The day had started just like the days before.
I’d laid out his clothes—jeans, shirt, sweater.
Helped with the buttons and suspenders,
the Velcro sneakers.
Curtsied and called him “sir”
to make a joke of the awkward reversal.
I sit down beside him, wait for him to turn
and settle his eyes on me, and tell him.
He rises to go the bedroom, and I rise, too.

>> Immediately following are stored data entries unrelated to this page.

-- ==== Sys2Proof/Tests/Slice0.lean ====
section
/-!
SUPPORT. Tests: words of the spec's worked encodings, one ill-formed term for each check of WellFormed, worked values of the spec,
and for each statement with hypotheses a state and operands that meet them.
-/
namespace Sys2Proof.Tests
set_option Elab.async false
open Sys2Proof Machine Safety Claims

/-! ### A small state -/

/-- Guard p7, no hints. -/
def hd : Head := ⟨⟨false, 7#3⟩, ⟨false, false, false, false, false⟩⟩
/-- A state whose first port issues all 32 lanes of one gang. -/
def base : State := State.reset.placeWord 0
/-- That port. -/
def port : Port := ⟨3, 0xFFFFFFFF#32, 1, false, 0#32, 1⟩
/-- That gang: 256 registers, all zero. -/
def gang : Gang := loadGang 3 2 0

/-- A gang at its port with no register pending and none marked. -/
structure Clear (s : State) (p : Port) (g : Gang) : Prop extends AtPort s p g where
  marks : g.marked = []
  waits : g.pendingCodes = []

/-- What `Performs` asks beside that. -/
def performs (i : Instr) (s : State) (p : Port) (g : Gang) : Bool :=
  (earlyTrap i (ctx i s p g)).isNone && decide ((ctx i s p g).mask ≠ 0#32) && (indexedTrap i (ctx i s p g)).isNone

theorem performs_of {i : Instr} {s : State} {p : Port} {g : Gang} (a : Clear s p g) (h : performs i s p g = true) :
    Performs i s p g := by
  simp only [performs, Bool.and_eq_true, decide_eq_true_eq, Option.isNone_iff_eq_none] at h
  obtain ⟨⟨h3, h6⟩, h7⟩ := h
  refine ⟨a.toAtPort, h3, ?_, ?_, h6, h7⟩
  · simp [eligibleMarks, a.marks, ldErr]
  · simp [a.waits]

/-- The gang stands at the port. -/
theorem base_clear : Clear base port gang := ⟨⟨by decide +kernel, by decide +kernel⟩, by decide +kernel, by decide +kernel⟩

/-- A gang with 200 lines to spare takes whatever an instruction writes. -/
theorem fits_of {c : Ictx} (h : c.g.settled.gCount + c.g.settled.reserved + 200 ≤ c.g.gmax) (ws : List RegWrite) (late : Bool)
    (hw : ws.length ≤ 200) : fits c ws late := shapeOvf_room (by omega)
theorem gang_room : gang.settled.gCount + gang.settled.reserved + 200 ≤ gang.gmax := by decide +kernel

/-- Operands: D, A and B. -/
def x3 (d a b : Operand) : Args := ⟨hd, .i32, false, 0, 0, d, a, b, 0⟩
def x4 (d a b c : Operand) : Args4 := ⟨hd, .i32, false, 0, 0, d, a, b, c, 0⟩
def vz : Args := x3 (.v 8) .zero .zero
def vz4 : Args4 := x4 (.v 8) .zero .zero .zero
def pz : Args := x3 (.p 1) .zero .zero


/-- A small state with another gang at the port. -/
def withG (g : Gang) : State := { base with gangs := [g] }

/-- What the statements about lanes ask of the small state: the instruction is performed, and whatever it writes fits the budget. -/
def Ready (l : List Instr) : Prop := ∀ i ∈ l, Performs i base port gang ∧
    ∀ ws late, ws.length ≤ 200 → fits (ctx i base port gang) ws late
theorem ready_of {l : List Instr} (h : l.all (performs · base port gang) = true) : Ready l :=
  fun i hi => ⟨performs_of base_clear (List.all_eq_true.mp h i hi), fits_of gang_room⟩

/-- What the statements about traps ask of the small state: its gang may enter a handler. -/
theorem base_enters : base.gridOf gang = some (loadGrid 1) ∧ base.contextOf gang = some loadContext ∧ gang.hnd = false ∧
    vectorIn (loadGrid 1) loadContext ≠ 0#64 := by decide +kernel

/-- Handles, joints and engines unused. -/
def xh (d a b : Operand) (jnt : BitVec 5) (x1 : BitVec 8) : HandleArgs := ⟨hd, .untyped, false, 0, 0, d, a, b, 0, jnt, 0, 0, x1⟩
/-- Operands without a type. -/
def xu (d a b : Operand) (imm : Word) : Args := ⟨hd, .untyped, false, 0, 0, d, a, b, imm⟩

/-! ### Words of the worked encodings (06, 08 and the chapters of the instructions) -/

/-- The guard p7 with the hint of a switch marker. -/
def hsw : Head := ⟨⟨false, 7#3⟩, ⟨true, false, false, false, false⟩⟩

/-- The word of three parcels, the first at the lowest address. -/
def parcels (a b c : Word) : InstrWord := c ++ b ++ a

theorem test_decode_lds : decode (parcels 0x0600DD82 0x40006000 0) =
    .ok (.lds ⟨hd, .u32, 0, 0, 0, .v 3, .v 6, .v 0, 16⟩) := rfl
theorem test_decode_lds_pair : decode (parcels 0x09041D82 0x00008000 0x04000000) =
    .ok (.lds ⟨hsw, .u64, 0, 0, 0, .v 16, .v 9, .v 0, 0⟩) := rfl
theorem test_decode_iadds : decode (parcels 0x19071C4D 0x01005068 0x04000000) =
    .ok (.iadds ⟨hsw, .i32, false, 8, 0, .v 28, .v 25, .v 26, 0⟩) := rfl
theorem test_decode_shrr : decode (parcels 0x08025C54 0x02505C10 0) =
    .ok (.shrr ⟨hd, .i32, true, 2, 4, .v 9, .v 8, .const 4, 0⟩) := rfl
theorem test_decode_redux : decode (parcels 0x0200DD44 0xFC010000 0x03FFFFFF) =
    .ok (.redux ⟨hd, .f32, false, 0, 0, .v 3, .v 2, .v 0, 0xFFFFFFFF⟩) := rfl
theorem test_decode_fencex : decode (parcels 0x00001D8A 0x04040000 0x00000008) =
    .ok (.fencex ⟨hd, .untyped, false, 0, 1, .v 0, .v 0, .v 0, 0x201⟩) := rfl
theorem test_decode_jwait : decode (parcels 0x05001E02 0 0x000C0000) =
    .ok (.jwait ⟨hd, .untyped, false, 0, 0, .v 0, .v 5, .v 0, 0, 3, 0, 0, 0⟩) := rfl
theorem test_decode_defer : decode (parcels 0x04001DC7 0x18000C0C 0) =
    .ok (.defer ⟨hd, .untyped, false, 0, 0, .v 0, .v 4, .const 3, 6⟩) := rfl
theorem test_decode_tret : decode (parcels 0x00001E11 0 0) = .ok (.tret ⟨hd, .untyped, false, 0, 0, .v 0, .v 0, .v 0, 0⟩) := rfl
theorem test_decode_rdsr : decode (parcels 0x00051E13 0x18000000 0) =
    .ok (.rdsr ⟨hd, .untyped, false, 0, 0, .v 20, .v 0, .v 0, 6⟩) := rfl
theorem test_decode_setrate : decode (parcels 0x1D001E15 2 0) =
    .ok (.setrate ⟨hd, .untyped, false, 0, 0, .v 0, .zero, .v 0, 0⟩) := rfl
theorem test_decode_stsh : decode (parcels 0x00875E18 0xC000001C 0x00000020) =
    .ok (.stsh ⟨hd, .untyped, false, 0, 0, .zero, .v 0, .v 7, 0x830⟩) := rfl
theorem test_decode_hset : decode (parcels 0x02001E43 0x20000000 0x007C0000) =
    .ok (.hset ⟨hd, .untyped, false, 0, 0, .v 0, .v 2, .v 0, 0, 31, 0, 0, 8⟩) := rfl
theorem test_decode_coll : decode (parcels 0x02005E82 0x184C0008 0x00000414) =
    .ok (.coll ⟨hd, .untyped, false, 2, 3, .v 1, .v 2, .v 2, 0, 0, 1, 5, 6⟩) := rfl
theorem test_decode_tmma : decode (parcels 0x00875EC3 0 0x007C0400) =
    .ok (.tmma ⟨hd, .untyped, false, 0, 0, .zero, .v 0, .v 0, 0, 31, 1, 0, 0⟩) := rfl
theorem test_decode_tdrain : decode (parcels 0x1D875EC5 0x0C000002 0) =
    .ok (.tdrain ⟨hd, .untyped, false, 0, 0, .zero, .zero, .v 0, 0, 0, 0, 0, 3⟩) := rfl
theorem test_decode_tsave : decode (parcels 0x1D875EC6 0x28000002 0x007C0000) =
    .ok (.tsave ⟨hd, .untyped, false, 0, 0, .zero, .zero, .v 0, 0, 31, 0, 0, 10⟩) := rfl
theorem test_decode_launch : decode (parcels 0x06011F00 0 1) =
    .ok (.launch ⟨hd, .untyped, false, 0, 0, .v 4, .v 6, .v 0, 64⟩) := rfl
theorem test_decode_lstat : decode (parcels 0x04015F01 0 0) = .ok (.lstat ⟨hd, .untyped, false, 0, 0, .v 5, .v 4, .v 0, 0⟩) := rfl
/-- The encoder writes the words of the spec. -/
theorem test_encode_acopy : encode (.acopy ⟨hd, .untyped, false, 1, 0, .v 9, .v 6, .zero, 0, 1, 0, 2, 4⟩) =
    some (parcels 0x06025E40 0x10200874 0x00040008) := by decide +kernel

/-! ### Ill-formed terms -/

/-- A TY the instruction does not take, a SAT, SEL or RND it does not have, a hold bit without its operand, an unlisted operand code. -/
theorem test_illformed_args :
    ([.iadd ⟨hd, .f32, false, 0, 0, .v 1, .v 2, .v 3, 0⟩, .imulh ⟨hd, .i32, true, 0, 0, .v 1, .v 2, .v 3, 0⟩,
      .icmp ⟨hd, .i32, false, 6, 0, .p 1, .v 2, .v 3, 0⟩, .fadd ⟨hd, .f32, false, 0, 5, .v 1, .v 2, .v 3, 0⟩,
      .ineg ⟨⟨⟨false, 7⟩, ⟨false, false, true, false, false⟩⟩, .i32, false, 0, 0, .v 1, .v 2, .v 0, 0⟩,
      .iadd ⟨hd, .i32, false, 0, 0, .v 1, .unlisted 0x208, .v 3, 0⟩,
      .imad ⟨hd, .i64, false, 0, 0, .v 1, .v 2, .v 3, .v 4, 0⟩] : List Instr).all (fun i => !i.wellFormed) = true := by decide +kernel
/-- A source format CVT does not have, a special register that is not there, a modulo operand with an offset, an order with a scope,
a REDUX of logic on floats, an atomic operation on a type it does not take, a fence of a scope that is not there, FENCEX with an empty
mask, a joint number between 24 and 30, a COLL at a scope it does not have, nonzero top bits of a handle form. -/
theorem test_illformed_other :
    ([.cvt ⟨hd, .f32, false, 0, 0, .v 1, .v 2, .v 0, 0x3F⟩, .rdsr ⟨hd, .untyped, false, 0, 0, .v 1, .v 0, .v 0, 0x13⟩,
      .ld ⟨hd, .u32, 0, 0, 0, .v 1, .m 0, .v 0, 4⟩, .ld ⟨hd, .u32, 0, 0, 3, .v 1, .v 2, .v 0, 0⟩,
      .redux ⟨hd, .f32, false, 3, 0, .v 1, .v 2, .v 0, 0⟩, .atom ⟨hd, .f32, 4, 0, 0, .v 1, .v 2, .v 4, .v 0, 0⟩,
      .fence ⟨hd, .untyped, false, 0, 6, .v 0, .v 0, .v 0, 0⟩, .fencex ⟨hd, .untyped, false, 0, 1, .v 0, .v 0, .v 0, 0x200⟩,
      .jwait ⟨hd, .untyped, false, 0, 0, .v 0, .v 5, .v 0, 0, 24, 0, 0, 0⟩,
      .coll ⟨hd, .untyped, false, 0, 1, .v 1, .v 2, .v 2, 0, 31, 1, 5, 6⟩,
      .tmma ⟨hd, .untyped, false, 0, 0, .zero, .v 0, .v 0, 1, 31, 1, 0, 0⟩] : List Instr).all (fun i => !i.wellFormed) = true := by
  decide +kernel

/-! ### Worked values of the spec -/

/-- The header of slot 15 of the example of R413: index 15, LEN 40, three slots, TYPE 1. -/
theorem test_slot_header : slotHeader 15 40 3 1 = 0x000F002800000310 := by decide +kernel
/-- The table of R177: −21 and −22 over 4 in the five roundings. -/
theorem test_round_shift : ([0, 1, 2, 3, 4].map fun m => ((roundInt m (-21) 4).1, (roundInt m (-22) 4).1)) =
    [(-5, -6), (-5, -5), (-6, -6), (-5, -5), (-5, -6)] := by decide +kernel
/-- The example of R177: 1,000 over 4 at 8 bits is 127 with SAT, and 0xFFFF_FFFA by wrapping. -/
theorem test_shrr : ((shrrLane true true 8 0 1000 2).val, (shrrLane true true 8 0 1000 2).flags, (shrrLane true false 8 0 1000 2).val) =
    (127, fSat, 0xFFFFFFFA) := by decide +kernel
/-- SHA-512 of 64 zero bytes and a digest of a 1 and 63 zeros (R418), from another implementation of FIPS 180-4. -/
theorem test_extend : extendDigest 0 1 = 0x2253dbd3bf8f45a87905589045454408333d0c4a0a018be0d98fadac50a5a4bca77288218e52dabe5d552b0e90dbaaf4f889126d1a60d1fd28e9ce3161ad25a8#512 := by decide +kernel
/-- R262: one fold of 0 into C0. -/
theorem test_fold : fold64 0x9E3779B97F4A7C15#64 0#32 = BitVec.ofNat 64 (0x9E3779B97F4A7C15 * 0x100000001B3) := by decide +kernel
/-- An IADD of 1 to 0xFFFFFFFF wraps, and saturates when it is asked to. -/
theorem test_narrow : ((narrow 32 false false 0x100000000).val, (narrow 32 false true 0x100000000).val,
    (narrow 32 true true 0x80000000).val, (narrow 8 true false 200).val) = (0, 0xFFFFFFFF, 0x7FFFFFFF, 200) := by decide +kernel
/-- Bits of the step: 0x3F800000 + 0x3F800000 in F32 is 2. -/
theorem test_fadd : (fAdd fmtF32 0 false 0x3F800000 0x3F800000).val = 0x40000000 := by decide +kernel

But he cups my chin in his hands, like I was six,
and tells me to stay.

He is gone a very long time. Alone with her body.
I cannot imagine the goodbye.
And when he returns, he is in dress pants and blazer,

oxfords I hadn’t seen in years.
I make us gin and tonics with the jigger he always used,
and we sit side by side, looking out at the deep woods.
He points out the window, and I nod,
the wild hooves pounding in my chest.